Segment Start: EXTRACTED ENTRIES
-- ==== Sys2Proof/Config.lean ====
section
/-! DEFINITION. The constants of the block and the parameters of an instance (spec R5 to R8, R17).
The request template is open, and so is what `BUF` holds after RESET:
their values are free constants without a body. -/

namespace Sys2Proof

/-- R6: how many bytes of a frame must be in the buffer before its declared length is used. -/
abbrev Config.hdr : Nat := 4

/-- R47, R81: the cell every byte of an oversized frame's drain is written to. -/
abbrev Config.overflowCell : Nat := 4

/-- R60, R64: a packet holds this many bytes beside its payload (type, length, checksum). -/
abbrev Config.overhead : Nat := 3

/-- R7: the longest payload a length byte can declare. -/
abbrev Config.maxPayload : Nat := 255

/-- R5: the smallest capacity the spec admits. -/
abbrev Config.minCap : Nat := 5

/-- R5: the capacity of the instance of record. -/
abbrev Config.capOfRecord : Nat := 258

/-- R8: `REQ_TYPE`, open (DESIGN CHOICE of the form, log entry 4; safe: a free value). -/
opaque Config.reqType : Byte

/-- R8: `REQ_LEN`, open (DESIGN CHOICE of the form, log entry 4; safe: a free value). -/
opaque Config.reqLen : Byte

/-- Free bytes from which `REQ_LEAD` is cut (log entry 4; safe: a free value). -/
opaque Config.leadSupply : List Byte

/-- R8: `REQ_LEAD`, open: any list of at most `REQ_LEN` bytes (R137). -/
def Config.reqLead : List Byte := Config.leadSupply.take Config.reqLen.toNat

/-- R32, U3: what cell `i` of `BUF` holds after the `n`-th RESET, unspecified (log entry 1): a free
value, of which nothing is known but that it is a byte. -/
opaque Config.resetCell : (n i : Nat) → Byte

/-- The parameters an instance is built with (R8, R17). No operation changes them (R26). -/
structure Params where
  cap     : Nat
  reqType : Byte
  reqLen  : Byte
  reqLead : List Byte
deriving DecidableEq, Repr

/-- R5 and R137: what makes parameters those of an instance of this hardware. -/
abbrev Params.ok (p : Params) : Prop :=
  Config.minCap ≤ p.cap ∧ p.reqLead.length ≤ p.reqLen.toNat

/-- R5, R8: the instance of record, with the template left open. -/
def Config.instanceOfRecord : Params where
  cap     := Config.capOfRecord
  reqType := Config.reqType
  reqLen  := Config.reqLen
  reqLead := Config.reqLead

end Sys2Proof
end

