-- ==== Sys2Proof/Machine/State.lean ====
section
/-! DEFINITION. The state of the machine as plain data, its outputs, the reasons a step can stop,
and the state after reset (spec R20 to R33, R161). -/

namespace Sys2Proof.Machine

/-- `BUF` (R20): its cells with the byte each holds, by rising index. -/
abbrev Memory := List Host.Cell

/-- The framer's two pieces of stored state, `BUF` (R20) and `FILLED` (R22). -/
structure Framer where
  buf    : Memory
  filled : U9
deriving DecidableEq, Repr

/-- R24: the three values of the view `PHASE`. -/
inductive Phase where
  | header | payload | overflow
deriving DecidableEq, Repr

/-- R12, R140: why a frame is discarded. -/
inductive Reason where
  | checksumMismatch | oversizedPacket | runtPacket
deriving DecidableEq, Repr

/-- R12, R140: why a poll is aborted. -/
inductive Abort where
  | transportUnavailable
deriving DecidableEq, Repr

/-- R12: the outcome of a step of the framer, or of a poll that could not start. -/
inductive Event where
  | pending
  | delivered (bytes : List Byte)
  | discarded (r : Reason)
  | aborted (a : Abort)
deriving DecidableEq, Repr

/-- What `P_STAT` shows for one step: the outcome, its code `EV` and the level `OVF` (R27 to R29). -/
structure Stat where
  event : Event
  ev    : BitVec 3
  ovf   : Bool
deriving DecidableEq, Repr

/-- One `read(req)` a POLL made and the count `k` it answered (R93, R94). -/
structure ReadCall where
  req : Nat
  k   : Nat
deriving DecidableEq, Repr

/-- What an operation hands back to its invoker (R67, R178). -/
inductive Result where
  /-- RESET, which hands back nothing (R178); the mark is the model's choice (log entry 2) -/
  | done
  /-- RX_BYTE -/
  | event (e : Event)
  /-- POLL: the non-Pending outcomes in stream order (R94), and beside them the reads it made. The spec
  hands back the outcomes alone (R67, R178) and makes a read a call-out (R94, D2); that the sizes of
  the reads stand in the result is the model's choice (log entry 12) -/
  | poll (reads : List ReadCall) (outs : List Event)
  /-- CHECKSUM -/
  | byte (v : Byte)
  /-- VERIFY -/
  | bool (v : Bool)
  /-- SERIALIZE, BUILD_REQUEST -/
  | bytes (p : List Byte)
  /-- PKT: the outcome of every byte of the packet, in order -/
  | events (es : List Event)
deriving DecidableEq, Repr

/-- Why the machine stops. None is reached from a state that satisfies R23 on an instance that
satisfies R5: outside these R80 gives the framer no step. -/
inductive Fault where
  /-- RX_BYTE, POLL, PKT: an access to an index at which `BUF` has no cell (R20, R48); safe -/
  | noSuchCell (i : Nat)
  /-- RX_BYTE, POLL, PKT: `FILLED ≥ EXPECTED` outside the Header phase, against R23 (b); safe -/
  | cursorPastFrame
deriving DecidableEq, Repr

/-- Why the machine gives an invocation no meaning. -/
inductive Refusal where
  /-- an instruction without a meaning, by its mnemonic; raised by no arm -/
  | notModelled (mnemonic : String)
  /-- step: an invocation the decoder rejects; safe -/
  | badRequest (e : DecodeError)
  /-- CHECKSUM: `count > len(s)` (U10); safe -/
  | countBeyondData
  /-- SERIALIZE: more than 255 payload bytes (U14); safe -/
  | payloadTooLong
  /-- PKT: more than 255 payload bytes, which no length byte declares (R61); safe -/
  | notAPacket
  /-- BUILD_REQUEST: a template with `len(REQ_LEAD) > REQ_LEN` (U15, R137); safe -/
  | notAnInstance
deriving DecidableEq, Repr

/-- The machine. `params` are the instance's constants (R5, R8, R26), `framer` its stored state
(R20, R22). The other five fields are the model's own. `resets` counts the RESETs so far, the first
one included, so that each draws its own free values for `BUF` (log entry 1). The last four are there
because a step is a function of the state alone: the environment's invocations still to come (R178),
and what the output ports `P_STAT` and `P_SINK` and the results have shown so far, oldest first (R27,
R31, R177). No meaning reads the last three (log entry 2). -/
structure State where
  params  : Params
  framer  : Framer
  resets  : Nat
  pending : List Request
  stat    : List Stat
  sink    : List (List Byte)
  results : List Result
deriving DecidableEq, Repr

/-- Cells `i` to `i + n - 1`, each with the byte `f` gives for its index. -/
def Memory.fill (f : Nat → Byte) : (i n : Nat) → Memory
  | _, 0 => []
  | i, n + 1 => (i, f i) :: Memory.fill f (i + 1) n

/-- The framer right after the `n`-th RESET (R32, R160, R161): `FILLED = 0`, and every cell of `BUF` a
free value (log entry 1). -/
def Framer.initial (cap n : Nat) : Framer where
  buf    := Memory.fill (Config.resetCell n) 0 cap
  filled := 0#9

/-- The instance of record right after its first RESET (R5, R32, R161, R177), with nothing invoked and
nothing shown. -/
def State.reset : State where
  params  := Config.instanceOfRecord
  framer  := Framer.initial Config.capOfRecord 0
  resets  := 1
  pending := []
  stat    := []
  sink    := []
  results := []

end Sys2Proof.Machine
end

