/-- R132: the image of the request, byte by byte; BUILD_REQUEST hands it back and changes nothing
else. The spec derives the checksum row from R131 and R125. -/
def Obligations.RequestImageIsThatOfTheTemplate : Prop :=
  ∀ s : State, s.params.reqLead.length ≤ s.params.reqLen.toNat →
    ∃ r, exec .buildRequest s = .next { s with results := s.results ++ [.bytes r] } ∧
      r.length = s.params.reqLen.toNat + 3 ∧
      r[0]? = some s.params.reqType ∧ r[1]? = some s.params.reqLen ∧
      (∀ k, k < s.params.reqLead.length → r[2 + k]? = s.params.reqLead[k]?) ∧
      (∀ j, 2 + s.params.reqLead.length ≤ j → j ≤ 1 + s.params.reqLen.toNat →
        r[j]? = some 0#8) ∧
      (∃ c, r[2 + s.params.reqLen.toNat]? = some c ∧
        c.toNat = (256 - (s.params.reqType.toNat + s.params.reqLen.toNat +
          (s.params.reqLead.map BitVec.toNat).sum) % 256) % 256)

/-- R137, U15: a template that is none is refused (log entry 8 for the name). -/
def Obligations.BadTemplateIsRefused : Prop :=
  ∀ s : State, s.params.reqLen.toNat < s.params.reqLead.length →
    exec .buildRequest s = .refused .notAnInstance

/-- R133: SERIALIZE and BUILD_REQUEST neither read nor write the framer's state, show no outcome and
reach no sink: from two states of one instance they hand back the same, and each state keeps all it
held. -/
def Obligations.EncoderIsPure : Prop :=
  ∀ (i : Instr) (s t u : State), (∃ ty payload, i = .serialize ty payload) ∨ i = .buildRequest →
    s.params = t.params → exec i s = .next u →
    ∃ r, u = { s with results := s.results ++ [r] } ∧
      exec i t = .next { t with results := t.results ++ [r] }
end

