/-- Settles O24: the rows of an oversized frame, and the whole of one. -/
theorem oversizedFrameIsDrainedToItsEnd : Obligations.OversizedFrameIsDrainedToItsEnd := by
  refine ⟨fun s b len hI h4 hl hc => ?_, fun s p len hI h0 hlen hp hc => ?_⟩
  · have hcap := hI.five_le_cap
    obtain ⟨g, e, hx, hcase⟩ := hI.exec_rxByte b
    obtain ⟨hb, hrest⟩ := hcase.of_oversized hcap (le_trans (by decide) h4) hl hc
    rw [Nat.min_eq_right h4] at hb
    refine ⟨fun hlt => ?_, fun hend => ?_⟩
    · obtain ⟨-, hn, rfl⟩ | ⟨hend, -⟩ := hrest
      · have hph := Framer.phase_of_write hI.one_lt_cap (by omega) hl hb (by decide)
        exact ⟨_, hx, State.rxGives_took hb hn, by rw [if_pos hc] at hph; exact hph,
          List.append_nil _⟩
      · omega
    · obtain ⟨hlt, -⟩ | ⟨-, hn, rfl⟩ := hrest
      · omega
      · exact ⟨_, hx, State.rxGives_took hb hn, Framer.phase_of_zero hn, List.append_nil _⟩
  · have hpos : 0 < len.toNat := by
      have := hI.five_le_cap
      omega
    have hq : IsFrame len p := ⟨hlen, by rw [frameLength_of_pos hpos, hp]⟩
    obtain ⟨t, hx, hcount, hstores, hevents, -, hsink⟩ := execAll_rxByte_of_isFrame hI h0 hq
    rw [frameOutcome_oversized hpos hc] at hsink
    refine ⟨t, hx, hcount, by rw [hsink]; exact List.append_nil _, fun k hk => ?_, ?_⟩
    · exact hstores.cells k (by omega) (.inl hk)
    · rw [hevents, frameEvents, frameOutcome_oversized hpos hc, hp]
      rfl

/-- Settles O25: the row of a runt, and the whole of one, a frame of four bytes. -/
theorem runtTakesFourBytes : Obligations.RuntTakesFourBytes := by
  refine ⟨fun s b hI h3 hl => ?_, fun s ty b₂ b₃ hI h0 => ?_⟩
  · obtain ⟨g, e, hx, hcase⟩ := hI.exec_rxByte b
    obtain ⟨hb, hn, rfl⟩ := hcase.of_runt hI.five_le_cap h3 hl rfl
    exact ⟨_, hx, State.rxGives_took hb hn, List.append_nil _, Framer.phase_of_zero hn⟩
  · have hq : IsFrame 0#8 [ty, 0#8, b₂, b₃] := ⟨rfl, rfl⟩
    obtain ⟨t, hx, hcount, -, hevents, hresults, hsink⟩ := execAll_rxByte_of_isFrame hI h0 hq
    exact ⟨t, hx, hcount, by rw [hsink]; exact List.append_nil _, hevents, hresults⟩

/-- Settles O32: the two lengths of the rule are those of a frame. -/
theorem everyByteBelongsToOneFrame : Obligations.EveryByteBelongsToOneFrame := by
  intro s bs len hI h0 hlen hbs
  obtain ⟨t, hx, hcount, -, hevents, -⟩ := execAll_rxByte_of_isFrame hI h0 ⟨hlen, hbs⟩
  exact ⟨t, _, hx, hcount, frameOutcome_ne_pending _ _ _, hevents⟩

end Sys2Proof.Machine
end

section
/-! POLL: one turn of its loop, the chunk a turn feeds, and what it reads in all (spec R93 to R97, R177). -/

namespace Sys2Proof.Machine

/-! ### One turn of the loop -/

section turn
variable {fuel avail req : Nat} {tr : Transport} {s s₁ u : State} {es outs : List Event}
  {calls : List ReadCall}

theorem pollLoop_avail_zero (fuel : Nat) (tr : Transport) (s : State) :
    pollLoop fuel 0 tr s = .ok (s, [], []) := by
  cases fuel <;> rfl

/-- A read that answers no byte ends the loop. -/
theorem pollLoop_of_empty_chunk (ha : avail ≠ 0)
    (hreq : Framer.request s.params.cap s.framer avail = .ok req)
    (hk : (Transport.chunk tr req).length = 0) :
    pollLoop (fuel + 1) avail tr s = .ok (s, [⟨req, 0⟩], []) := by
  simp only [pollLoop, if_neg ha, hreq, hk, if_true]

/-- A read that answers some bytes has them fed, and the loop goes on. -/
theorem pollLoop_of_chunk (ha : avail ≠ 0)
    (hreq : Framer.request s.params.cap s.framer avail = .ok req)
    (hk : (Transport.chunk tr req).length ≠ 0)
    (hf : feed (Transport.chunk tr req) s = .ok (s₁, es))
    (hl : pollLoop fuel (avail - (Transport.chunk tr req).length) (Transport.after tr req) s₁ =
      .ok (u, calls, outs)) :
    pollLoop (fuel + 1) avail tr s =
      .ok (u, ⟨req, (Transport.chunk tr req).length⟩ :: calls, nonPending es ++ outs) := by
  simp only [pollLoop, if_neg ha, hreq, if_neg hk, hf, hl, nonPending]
Segment End: EXTRACTED ENTRIES
TASK BRIEF> Copy verbatim, from the listing above, each line from the one containing "nothing shown. -/" down to the one containing "(s.params.reqLead.map BitVec.toNat).sum) %", inclusive.

SOLUTION BELOW>
nothing shown. -/
def State.reset : State where
  params  := Config.instanceOfRecord
  framer  := Framer.initial Config.capOfRecord 0
  resets  := 1
  pending := []
  stat    := []
  sink    := []
  results := []

end Sys2Proof.Machine
end

/-- R132: the image of the request, byte by byte; BUILD_REQUEST hands it back and changes nothing
else. The spec derives the checksum row from R131 and R125. -/
def Obligations.RequestImageIsThatOfTheTemplate : Prop :=
  ∀ s : State, s.params.reqLead.length ≤ s.params.reqLen.toNat →
    ∃ r, exec .buildRequest s = .next { s with results := s.results ++ [.bytes r] } ∧
      r.length = s.params.reqLen.toNat + 3 ∧
      r[0]? = some s.params.reqType ∧ r[1]? = some s.params.reqLen ∧
      (∀ k, k < s.params.reqLead.length → r[2 + k]? = s.params.reqLead[k]?) ∧
      (∀ j, 2 + s.params.reqLead.length ≤ j → j ≤ 1 + s.params.reqLen.toNat →
        r[j]? = some 0#8) ∧
      (∃ c, r[2 + s.params.reqLen.toNat]? = some c ∧
        c.toNat = (256 - (s.params.reqType.toNat + s.params.reqLen.toNat +
          (s.params.reqLead.map BitVec.toNat).sum) % 256) % 256)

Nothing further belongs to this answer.